LARANGAN ISBAL (MENJULURKAN PAKAIAN DI BAWAH MATA KAKI)
Lelaki
tidak diperbolehkan melakukan isbal dalam berpakaian. Isbal adalah
menjulurkan atau memanjangkan kain, baju, sarung, celana, jubah, atau
semisalnya di bawah mata kaki. Pendapat yang rajih (kuat) adalah
semata-mata isbal hukumnya haram, diancam dengan neraka. Dari Abu
Hurairah radhiyallahu ‘anhu, dia berkata, Rasulullah Shallallahu ‘alaihi
wasallam bersabda,
مَا أَسْفَلَ مِنَ الْكَعْبَيْنِ مِنَ الْإِزَارِ فَفِي النَّارِ
“Sarung yang di bawah kedua mata kaki maka tempatnya di neraka.” (HR. al-Bukhari no. 5785)

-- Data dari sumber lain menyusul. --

-- ==== Sys2Proof/Laws/PerInstr.lean ====
section
/-! SUPPORT. The per-instruction family EncodingFits: every well-formed operation's encoding fits the
`match` and `mask` of its row in spec/opcode_table.json (R83). -/

namespace Sys2Proof.Laws.EncodingFits

open Sys2Proof Sys2Proof.Machine

/-- The encoding of `i` fits its row. -/
def Statement (i : Instr) : Prop := i.wf = true → i.row.fits (encode i) = true

theorem marker : Statement .marker := fun _ => by decide

theorem ignore (b : Byte) : Statement (.ignore b) := fun _ => by
  simp [Instr.row, TableRow.fits]

theorem abort (b : DataBits) : Statement (.abort b) := fun _ => by revert b; decide

theorem hi (h : DataBits) : Statement (.hi h) := fun _ => by revert h; decide

theorem lo (l : DataBits) : Statement (.lo l) := fun _ => by revert l; decide

theorem check (c : DataBits) : Statement (.check c) := fun _ => by revert c; decide

theorem overrun (b : DataBits) : Statement (.overrun b) := fun _ => by revert b; decide

/-- A command in a class fits a row with the class's mask and pattern. -/
theorem command_fits {v mask pattern : Command} (h : Command.inClass v mask pattern = true) :
    (v.toNat &&& mask.toNat == pattern.toNat) = true := by
  have h' : v &&& mask = pattern := by simpa [Command.inClass] using h
  rw [← h', BitVec.toNat_and]
  exact beq_self_eq_true _

theorem cmdCruise (v : Command) : Statement (.cmdCruise v) := fun h => command_fits h

theorem cmdMedia (v : Command) : Statement (.cmdMedia v) := fun h => command_fits h

theorem cmdNormal (v : Command) : Statement (.cmdNormal v) := fun h => command_fits h

/-- The fixed bits of a frame word. -/
theorem frameWord_mask (h l c : DataBits) : frameWord h l c &&& 0xFF808080#32 = 0x80000000#32 := by
  have hx : ∀ d : DataBits, lowByte d &&& 0x80#8 = 0x00#8 := by decide
  have e : (0xFF808080#32 : BitVec 32) = 0xFF#8 ++ 0x80#8 ++ 0x80#8 ++ 0x80#8 := by decide
  rw [e, frameWord]
  show (config.startMarker ++ lowByte h ++ lowByte l ++ lowByte c &&&
    (0xFF#8 ++ 0x80#8 ++ 0x80#8 ++ 0x80#8) : BitVec (8 + 8 + 8 + 8)) = _
  rw [BitVec.and_append, BitVec.and_append, BitVec.and_append, hx, hx, hx]
  decide

theorem frame (h l c : DataBits) : Statement (.frame h l c) := fun _ => by
  have e := congrArg BitVec.toNat (frameWord_mask h l c)
  rw [BitVec.toNat_and] at e
  show ((frameWord h l c).toNat &&& 0xFF808080 == 0x80000000) = true
  rw [show (0xFF808080 : Nat) = (0xFF808080#32).toNat from rfl, e]
  rfl

theorem tick : Statement .tick := fun _ => by decide

theorem poll : Statement .poll := fun _ => by decide

theorem boot : Statement .boot := fun _ => by decide

theorem reset : Statement .reset := fun _ => by decide

end Sys2Proof.Laws.EncodingFits
end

Apabila dia isbal disertai dengan kesombongan, ancamannya lebih keras
lagi. Dari Abu Hurairah radhiyallahu ‘anhu, Rasulullah Shallallahu
‘alaihi wasallam bersabda,
لاََ يَنْظُرُ ا يَوْمَ الْقِيَامَةِ إِلَى مَنْ جَرَّ إِزَارَهُ بَطَرًا
“Pada hari kiamat nanti, Allah Subhanahu wata’ala tidak akan melihat
seseorang yang menjulurkan sarungnya karena sombong.” (HR. al-Bukhari
no. 5785 dan Muslim no. 2087)
Isbal itu sendiri sudah
menunjukkan kesombongan, sebagaimana disebutkan oleh hadits Jabir bin
Sulaim radhiyallahu ‘anhu, Rasulullah Shallallahu ‘alaihi wasallam
bersabda,
ارْفَعْ إِزَارَكَ إِلَى نِصْفِ السَّاقِ فَإِنْ
أَبَيْتَ فَإِلَى الْكَعْبَيْنِ وَإِيَّاكَ وَإِسْبَالَ الإِزَارِ
فَإِنَّهَا مِنَ الْمَخِيلَةِ وَإِنَّ ا لاَ يُحِبُّ الْمَخِيلَةَ
“ Angkat sarung mu hingga pertengahan betis. Apabila engkau enggan,
sampai (atas) mata kaki. Waspadalah engkau dari isbal sarung, karena hal
itu adalah kesombongan, dan Allah Subhanahu wata’ala tidak menyukai
kesombongan.” (Shahih lighairihi, HR. Abu Dawud no. 4084 dan Ahmad 5/63)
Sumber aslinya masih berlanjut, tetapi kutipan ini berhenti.